*Required action*
Each entry in the listing must be set down again word for word.

>>>

-- ==== Sys2Proof/Machine/Dispatch.lean ====
section
/-! DEFINITION. The dispatch: each command to its meaning. -/

namespace Sys2Proof.Machine

open Sys2Proof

<<<

*Response to the exercise*
-- ==== Sys2Proof/Machine/Dispatch.lean ====
section
/-! DEFINITION. The dispatch: each command to its meaning. -/

namespace Sys2Proof.Machine

open Sys2Proof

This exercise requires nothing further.